- **Source information**:
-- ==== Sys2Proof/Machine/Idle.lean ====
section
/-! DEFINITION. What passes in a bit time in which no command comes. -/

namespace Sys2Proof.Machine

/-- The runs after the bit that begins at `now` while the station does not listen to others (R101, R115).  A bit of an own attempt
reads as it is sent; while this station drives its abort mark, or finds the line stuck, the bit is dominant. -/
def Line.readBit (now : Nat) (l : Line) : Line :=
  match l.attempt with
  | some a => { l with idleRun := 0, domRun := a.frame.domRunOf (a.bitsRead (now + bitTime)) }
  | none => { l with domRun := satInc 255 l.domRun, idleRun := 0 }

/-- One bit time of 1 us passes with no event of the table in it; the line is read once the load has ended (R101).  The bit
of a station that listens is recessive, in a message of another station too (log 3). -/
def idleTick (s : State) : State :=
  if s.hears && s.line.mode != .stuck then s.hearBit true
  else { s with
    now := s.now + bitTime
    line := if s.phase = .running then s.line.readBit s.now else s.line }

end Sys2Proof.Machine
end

* * *

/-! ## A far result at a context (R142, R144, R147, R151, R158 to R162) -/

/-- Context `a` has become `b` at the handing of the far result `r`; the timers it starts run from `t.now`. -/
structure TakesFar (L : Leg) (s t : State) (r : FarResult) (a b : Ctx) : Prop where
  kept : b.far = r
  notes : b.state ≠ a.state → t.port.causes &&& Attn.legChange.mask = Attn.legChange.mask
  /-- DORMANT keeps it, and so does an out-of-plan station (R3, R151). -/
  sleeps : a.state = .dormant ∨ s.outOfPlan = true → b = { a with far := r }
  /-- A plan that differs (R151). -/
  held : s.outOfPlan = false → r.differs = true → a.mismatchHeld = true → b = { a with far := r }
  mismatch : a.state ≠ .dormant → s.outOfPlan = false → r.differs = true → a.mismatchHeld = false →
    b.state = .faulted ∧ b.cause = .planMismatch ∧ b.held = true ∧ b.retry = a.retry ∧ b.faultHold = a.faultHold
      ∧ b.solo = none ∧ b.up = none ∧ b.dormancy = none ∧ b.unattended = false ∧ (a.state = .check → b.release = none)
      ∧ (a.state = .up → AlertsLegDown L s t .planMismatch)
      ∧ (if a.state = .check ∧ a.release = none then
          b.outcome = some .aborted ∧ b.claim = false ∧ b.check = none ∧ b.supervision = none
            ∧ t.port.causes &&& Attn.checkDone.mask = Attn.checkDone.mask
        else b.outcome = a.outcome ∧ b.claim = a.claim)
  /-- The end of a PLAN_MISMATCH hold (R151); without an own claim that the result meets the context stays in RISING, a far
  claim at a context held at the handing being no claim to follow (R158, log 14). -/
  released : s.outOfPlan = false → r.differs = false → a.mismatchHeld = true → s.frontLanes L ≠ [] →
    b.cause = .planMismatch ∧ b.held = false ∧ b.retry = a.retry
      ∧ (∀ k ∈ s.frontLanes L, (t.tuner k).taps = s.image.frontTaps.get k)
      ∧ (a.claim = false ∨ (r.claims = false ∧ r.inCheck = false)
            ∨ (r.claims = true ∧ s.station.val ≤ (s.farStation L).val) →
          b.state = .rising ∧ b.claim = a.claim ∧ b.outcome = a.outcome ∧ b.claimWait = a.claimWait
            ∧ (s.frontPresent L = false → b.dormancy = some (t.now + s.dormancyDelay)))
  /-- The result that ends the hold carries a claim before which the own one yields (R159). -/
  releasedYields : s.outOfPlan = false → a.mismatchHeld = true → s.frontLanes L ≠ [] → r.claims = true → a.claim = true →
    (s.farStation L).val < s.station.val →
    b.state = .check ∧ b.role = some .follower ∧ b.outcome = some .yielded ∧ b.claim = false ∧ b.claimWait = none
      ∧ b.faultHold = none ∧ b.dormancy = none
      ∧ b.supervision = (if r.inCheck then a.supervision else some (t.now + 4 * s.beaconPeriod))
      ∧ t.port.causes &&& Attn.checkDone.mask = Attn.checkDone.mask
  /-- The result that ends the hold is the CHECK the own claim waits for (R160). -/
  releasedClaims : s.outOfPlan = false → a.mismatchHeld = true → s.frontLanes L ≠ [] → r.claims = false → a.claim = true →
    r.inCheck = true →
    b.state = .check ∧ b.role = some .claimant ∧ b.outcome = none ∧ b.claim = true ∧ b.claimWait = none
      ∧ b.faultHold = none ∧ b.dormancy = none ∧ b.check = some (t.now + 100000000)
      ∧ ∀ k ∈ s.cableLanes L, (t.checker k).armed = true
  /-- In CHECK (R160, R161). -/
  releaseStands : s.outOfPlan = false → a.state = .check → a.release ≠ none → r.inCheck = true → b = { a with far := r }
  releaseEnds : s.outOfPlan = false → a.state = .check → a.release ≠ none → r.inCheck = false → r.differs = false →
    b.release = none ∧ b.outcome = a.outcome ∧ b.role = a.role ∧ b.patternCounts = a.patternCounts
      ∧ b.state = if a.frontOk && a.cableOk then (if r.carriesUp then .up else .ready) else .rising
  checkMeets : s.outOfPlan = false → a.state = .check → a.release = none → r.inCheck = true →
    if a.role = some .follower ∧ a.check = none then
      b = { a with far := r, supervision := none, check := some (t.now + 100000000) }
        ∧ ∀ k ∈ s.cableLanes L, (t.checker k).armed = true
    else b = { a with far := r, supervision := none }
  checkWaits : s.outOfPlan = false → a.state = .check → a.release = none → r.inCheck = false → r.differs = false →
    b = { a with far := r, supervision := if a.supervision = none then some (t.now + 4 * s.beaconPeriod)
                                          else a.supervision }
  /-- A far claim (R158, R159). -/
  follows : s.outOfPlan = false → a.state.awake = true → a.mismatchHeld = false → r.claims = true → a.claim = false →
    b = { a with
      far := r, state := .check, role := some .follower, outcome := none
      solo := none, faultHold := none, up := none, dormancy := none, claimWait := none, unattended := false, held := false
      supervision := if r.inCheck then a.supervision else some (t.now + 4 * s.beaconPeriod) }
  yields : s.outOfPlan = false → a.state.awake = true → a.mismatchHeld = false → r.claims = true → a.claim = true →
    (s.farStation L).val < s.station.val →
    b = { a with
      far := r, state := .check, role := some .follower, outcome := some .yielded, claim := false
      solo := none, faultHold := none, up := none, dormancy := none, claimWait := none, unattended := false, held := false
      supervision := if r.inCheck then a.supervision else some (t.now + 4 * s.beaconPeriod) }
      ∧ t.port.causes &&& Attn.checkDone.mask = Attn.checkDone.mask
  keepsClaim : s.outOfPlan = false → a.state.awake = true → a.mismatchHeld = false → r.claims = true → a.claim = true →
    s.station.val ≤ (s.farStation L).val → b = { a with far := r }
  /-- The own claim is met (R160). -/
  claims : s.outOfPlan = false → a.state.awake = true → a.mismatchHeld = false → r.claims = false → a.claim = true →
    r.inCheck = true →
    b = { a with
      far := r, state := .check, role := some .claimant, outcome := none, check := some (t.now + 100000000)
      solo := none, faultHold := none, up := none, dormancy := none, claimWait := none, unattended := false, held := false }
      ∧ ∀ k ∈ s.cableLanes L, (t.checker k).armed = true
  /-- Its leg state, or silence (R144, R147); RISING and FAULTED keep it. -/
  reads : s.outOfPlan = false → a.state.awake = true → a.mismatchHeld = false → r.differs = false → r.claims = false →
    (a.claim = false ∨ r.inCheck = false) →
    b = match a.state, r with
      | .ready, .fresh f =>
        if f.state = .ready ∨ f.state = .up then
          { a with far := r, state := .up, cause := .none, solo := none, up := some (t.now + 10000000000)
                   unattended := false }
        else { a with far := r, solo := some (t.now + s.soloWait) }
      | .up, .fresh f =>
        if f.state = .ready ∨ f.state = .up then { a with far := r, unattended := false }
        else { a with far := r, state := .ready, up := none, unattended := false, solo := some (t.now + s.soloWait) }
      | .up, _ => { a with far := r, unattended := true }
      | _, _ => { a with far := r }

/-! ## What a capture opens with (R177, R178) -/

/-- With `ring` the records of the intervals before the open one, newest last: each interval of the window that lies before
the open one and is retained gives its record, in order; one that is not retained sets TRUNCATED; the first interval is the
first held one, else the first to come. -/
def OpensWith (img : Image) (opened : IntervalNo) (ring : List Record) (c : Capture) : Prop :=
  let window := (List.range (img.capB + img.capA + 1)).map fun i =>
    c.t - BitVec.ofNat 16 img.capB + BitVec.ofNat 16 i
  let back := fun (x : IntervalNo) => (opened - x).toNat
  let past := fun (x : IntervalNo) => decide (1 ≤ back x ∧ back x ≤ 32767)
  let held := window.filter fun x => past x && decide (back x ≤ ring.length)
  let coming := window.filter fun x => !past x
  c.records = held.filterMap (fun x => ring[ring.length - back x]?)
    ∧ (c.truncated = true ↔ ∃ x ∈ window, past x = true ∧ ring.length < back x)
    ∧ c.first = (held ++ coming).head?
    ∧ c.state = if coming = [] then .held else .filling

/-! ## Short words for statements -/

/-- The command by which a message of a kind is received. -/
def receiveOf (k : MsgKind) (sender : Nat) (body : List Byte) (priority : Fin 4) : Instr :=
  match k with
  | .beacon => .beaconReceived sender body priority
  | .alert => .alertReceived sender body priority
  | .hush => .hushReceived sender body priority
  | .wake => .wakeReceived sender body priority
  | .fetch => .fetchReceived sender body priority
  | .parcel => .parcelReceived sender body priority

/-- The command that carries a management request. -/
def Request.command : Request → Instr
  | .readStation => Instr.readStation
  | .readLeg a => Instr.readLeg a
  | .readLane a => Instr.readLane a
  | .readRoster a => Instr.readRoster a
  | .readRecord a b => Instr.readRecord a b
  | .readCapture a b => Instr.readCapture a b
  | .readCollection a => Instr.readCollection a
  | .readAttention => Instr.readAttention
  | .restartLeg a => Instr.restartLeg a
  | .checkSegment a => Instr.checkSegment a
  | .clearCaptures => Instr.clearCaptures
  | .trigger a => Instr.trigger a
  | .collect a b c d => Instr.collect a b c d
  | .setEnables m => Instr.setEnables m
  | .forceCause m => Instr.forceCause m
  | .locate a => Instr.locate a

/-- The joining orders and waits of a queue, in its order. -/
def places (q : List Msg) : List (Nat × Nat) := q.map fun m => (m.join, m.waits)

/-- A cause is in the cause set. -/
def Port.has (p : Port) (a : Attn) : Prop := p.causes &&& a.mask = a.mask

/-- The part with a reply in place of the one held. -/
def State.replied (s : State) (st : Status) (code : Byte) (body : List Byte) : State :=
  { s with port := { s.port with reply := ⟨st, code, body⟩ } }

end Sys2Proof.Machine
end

- **Task item**:
For this exercise, please output exactly the lines above starting at the line with "first held one, else the first to come. -/" and ending at the line with "let past := fun", ends included.

- **Solution to this problem**:
first held one, else the first to come. -/
def OpensWith (img : Image) (opened : IntervalNo) (ring : List Record) (c : Capture) : Prop :=
  let window := (List.range (img.capB + img.capA + 1)).map fun i =>
    c.t - BitVec.ofNat 16 img.capB + BitVec.ofNat 16 i
  let back := fun (x : IntervalNo) => (opened - x).toNat
  let past := fun (x : IntervalNo) => decide (1 ≤ back x ∧ back x ≤ 32767)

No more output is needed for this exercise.